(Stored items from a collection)
/-- While BUSY = 1, the next host write is ignored yet completes without an error response, and the next host read returns the
current contents (R34). That such a step takes one off the latency left, and that no access is served once none is left, is the
model's choice (log entry 1). -/
def Obligations.BusyWritesAreIgnored : Prop :=
  ∀ (s : State) (off : Nat) (v : Word) (rest : List HostEvent),
    s.busy = true → s.wait ≠ 0 → s.inReset = false → off % 4 = 0 → off < 0x200 →
    (s.pending = .write (Config.coreBase + off) 4 v :: rest →
      step s = .next { s with wait := s.wait - 1, pending := rest, replies := .written :: s.replies }) ∧
    (s.pending = .read (Config.coreBase + off) 4 :: rest →
      step s = .next { s with wait := s.wait - 1, pending := rest, replies := .data (readWord off s) :: s.replies })

/-- From acceptance to completion the operands and CMD stay as they are, whatever the host does: a step that leaves BUSY = 1
changed none of them, nor CMPRES (R32, R34). -/
def Obligations.OperandsStableWhileBusy : Prop :=
  ∀ s t : State, s.busy = true → step s = .next t → t.busy = true →
    t.x = s.x ∧ t.cmd = s.cmd ∧ t.strlen = s.strlen ∧ t.strbuf = s.strbuf ∧ t.cmpres = s.cmpres ∧ t.done = s.done ∧
      t.err = s.err

/-- An access that is not 32 bits wide, or not at a multiple of 4, changes no state of the block and is no command; the host
sees BUS_ERROR_RESPONSE and is at fault (R63, R240). That the step answers a next state and marks the run by `hostFaulted`,
instead of stopping it, is the model's reading (DEDUCED, log entry 5); that a due completion comes first is log entry 1. -/
def Obligations.RejectedAccessChangesNothing : Prop :=
  ∀ (s : State) (off bytes : Nat) (v : Word) (rest : List HostEvent),
    completionDue s = false → s.inReset = false → off < 0x200 → (bytes ≠ 4 ∨ off % 4 ≠ 0) →
    (s.pending = .read (Config.coreBase + off) bytes :: rest → ∃ t, step s = .next t ∧ SameBlock s t ∧ hostFaulted t = true ∧
      t.replies = .rejected (Config.busErrorResponse false (Config.coreBase + off) bytes) :: s.replies) ∧
    (s.pending = .write (Config.coreBase + off) bytes v :: rest → ∃ t, step s = .next t ∧ SameBlock s t ∧
      hostFaulted t = true ∧
      t.replies = .rejected (Config.busErrorResponse true (Config.coreBase + off) bytes) :: s.replies)

/-- LDX and RDX on an idle block: four writes put `v` into x[r] and nothing else, four reads return its words (R64, R95). -/
def Obligations.HostLoadsAndReadsValue : Prop :=
  ∀ (s : State) (r : Reg) (v : Value) (rest : List HostEvent), s.busy = false → s.inReset = false →
    (s.pending = ldx r v ++ rest → Host.Core.run Sys2Proof.core 4 s = .next
      { writeReg r v s with pending := rest, replies := .written :: .written :: .written :: .written :: s.replies }) ∧
    (s.pending = rdx r ++ rest → Host.Core.run Sys2Proof.core 4 s = .next
      { s with
        pending := rest
        replies := .data (word (readReg r s) 3) :: .data (word (readReg r s) 2) :: .data (word (readReg r s) 1) ::
          .data (word (readReg r s) 0) :: s.replies })

/-- LDS of a text of at most 132 bytes on an idle block: STRLEN is its length, the words of STRBUF that hold it are its bytes
and zero padding, and no other byte or register changes (R66, R95). -/
def Obligations.HostLoadsText : Prop :=
  ∀ (s : State) (bs : List Byte), s.busy = false → s.inReset = false → s.strbuf.wf = true → bs.length ≤ 132 →
    s.pending = lds bs →
    ∃ t, Host.Core.run Sys2Proof.core ((bs.length + 3) / 4 + 1) s = .next t ∧ t.strlen.toNat = bs.length ∧
      (∀ k, k < 4 * ((bs.length + 3) / 4) → t.strbuf.read k = bs.getD k 0x00#8) ∧
      (∀ k, 4 * ((bs.length + 3) / 4) ≤ k → t.strbuf.read k = s.strbuf.read k) ∧
      t.x = s.x ∧ t.cmd = s.cmd ∧ t.busy = false ∧ t.pending = []

/-- A multi-word read made while BUSY = 1 may be torn: each word is the old one or the one after the completion (R256; that it
is one event of the host is the model's choice, log entry 7). -/
def Obligations.TornReadWordsAreOldOrNew : Prop :=
  ∀ (s post : State) (rest : List HostEvent), s.busy = true → s.wait ≠ 0 → s.inReset = false → complete s = .next post →
    (∀ r, s.pending = .readValue r :: rest → ∃ t v, step s = .next t ∧ SameBlock s t ∧ t.replies = .value v :: s.replies ∧
      ∀ j, j < 4 → word v j = word (readReg r s) j ∨ word v j = word (readReg r post) j) ∧
    (s.pending = .readText :: rest → ∃ t ws, step s = .next t ∧ SameBlock s t ∧ t.replies = .text ws :: s.replies ∧
      ws.length = 33 ∧
      ∀ k, k < 33 → ws.getD k 0#32 = s.strbuf.readWord k ∨ ws.getD k 0#32 = post.strbuf.readWord k)

/-! ### Reset (70_reset_and_hazards.md) -/

/-- Right after reset every register has the value of R42, no command is in flight, and reset is released (R23, R42, R252). -/
def Obligations.ResetStateValues : Prop := AtResetValues State.reset ∧ State.reset.inReset = false

/-- Asserting reset puts every register at its reset value and abandons a command in flight; they stay so while it is asserted
and when it is released (R250, R251). -/
def Obligations.ResetAbandonsCommand : Prop :=
  (∀ (s : State) (rest : List HostEvent), completionDue s = false → s.pending = .assertReset :: rest →
    ∃ t, step s = .next t ∧ AtResetValues t ∧ t.inReset = true ∧ t.pending = rest) ∧
  (∀ s t : State, BlockInv s → s.inReset = true → step s = .next t → AtResetValues t)

/-- An access of the window while reset is asserted is refused (R253). -/
def Obligations.AccessDuringResetRefused : Prop :=
  ∀ (s : State) (off bytes : Nat) (v : Word) (r : Reg) (rest : List HostEvent), s.inReset = true → off < 0x200 →
    (s.pending = .read (Config.coreBase + off) bytes :: rest ∨ s.pending = .write (Config.coreBase + off) bytes v :: rest ∨
      s.pending = .readValue r :: rest ∨ s.pending = .readText :: rest) →
    step s = .refused .accessDuringReset

/-! ### Whole-machine statements -/

/-- The invariant holds right after reset (R42). -/
def Obligations.InvariantAtReset : Prop := BlockInv State.reset

/-- Every step keeps the invariant: STRBUF canonical; CMPRES never 3 and ERR never reserved; DONE and ERR 0 while BUSY = 1;
DONE = 0 with BUSY = 0 only before any command; registers at their reset values while reset is asserted (R28, R29, R30, R220,
R250). -/
def Obligations.StepKeepsInvariant : Prop := ∀ s t : State, BlockInv s → step s = .next t → BlockInv t

/-- An accepted command completes within its latency, whatever the host does meanwhile short of a reset (R33, R261). Counting
the latency in steps is the model's choice (log entry 1). -/
def Obligations.AcceptedCommandCompletes : Prop :=
  ∀ s : State, s.busy = true → s.inReset = false → (∀ e ∈ s.pending, Harmless e) →
    ∃ t, Host.Core.run Sys2Proof.core (s.wait + 1) s = .next t ∧ t.busy = false ∧ t.done = true

/-- EXEC of a command: when an idle block's host writes the encoding of `i` to CMD, the block is, after the acceptance, the
steps of the opaque latency and the completion, in the state that `i` gives on the operands as they were at the write (R32, R33,
R95, R255). Counting the latency in steps is the model's choice (log entry 1). -/
def Obligations.HostWriteRunsCommand : Prop :=
  ∀ (s : State) (i : Instr), s.busy = false → s.inReset = false → s.pending = [execWrite i] →
    ∃ t u, Host.Core.run Sys2Proof.core
        (Config.extraLatency (encode i) (readReg (fieldRS1 (encode i)) s) (readReg (fieldRS2 (encode i)) s) s.strlen
          s.strbuf + 2) s = .next t ∧
      exec i u = .next t ∧ u.x = s.x ∧ u.strlen = s.strlen ∧ u.strbuf = s.strbuf ∧ u.cmpres = s.cmpres ∧ u.cmd = encode i
end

TASK DESCRIPTION
Beginning at the line with "(s.pending = .read (Config.coreBase + off) 4" and ending at the line with "def Obligations.HostLoadsAndReadsValue : Prop", reproduce each line of the data above exactly, and add no other lines.

TASK SOLUTION
    (s.pending = .read (Config.coreBase + off) 4 :: rest →
      step s = .next { s with wait := s.wait - 1, pending := rest, replies := .data (readWord off s) :: s.replies })

/-- From acceptance to completion the operands and CMD stay as they are, whatever the host does: a step that leaves BUSY = 1
changed none of them, nor CMPRES (R32, R34). -/
def Obligations.OperandsStableWhileBusy : Prop :=
  ∀ s t : State, s.busy = true → step s = .next t → t.busy = true →
    t.x = s.x ∧ t.cmd = s.cmd ∧ t.strlen = s.strlen ∧ t.strbuf = s.strbuf ∧ t.cmpres = s.cmpres ∧ t.done = s.done ∧
      t.err = s.err

/-- An access that is not 32 bits wide, or not at a multiple of 4, changes no state of the block and is no command; the host
sees BUS_ERROR_RESPONSE and is at fault (R63, R240). That the step answers a next state and marks the run by `hostFaulted`,
instead of stopping it, is the model's reading (DEDUCED, log entry 5); that a due completion comes first is log entry 1. -/
def Obligations.RejectedAccessChangesNothing : Prop :=
  ∀ (s : State) (off bytes : Nat) (v : Word) (rest : List HostEvent),
    completionDue s = false → s.inReset = false → off < 0x200 → (bytes ≠ 4 ∨ off % 4 ≠ 0) →
    (s.pending = .read (Config.coreBase + off) bytes :: rest → ∃ t, step s = .next t ∧ SameBlock s t ∧ hostFaulted t = true ∧
      t.replies = .rejected (Config.busErrorResponse false (Config.coreBase + off) bytes) :: s.replies) ∧
    (s.pending = .write (Config.coreBase + off) bytes v :: rest → ∃ t, step s = .next t ∧ SameBlock s t ∧
      hostFaulted t = true ∧
      t.replies = .rejected (Config.busErrorResponse true (Config.coreBase + off) bytes) :: s.replies)

/-- LDX and RDX on an idle block: four writes put `v` into x[r] and nothing else, four reads return its words (R64, R95). -/
def Obligations.HostLoadsAndReadsValue : Prop :=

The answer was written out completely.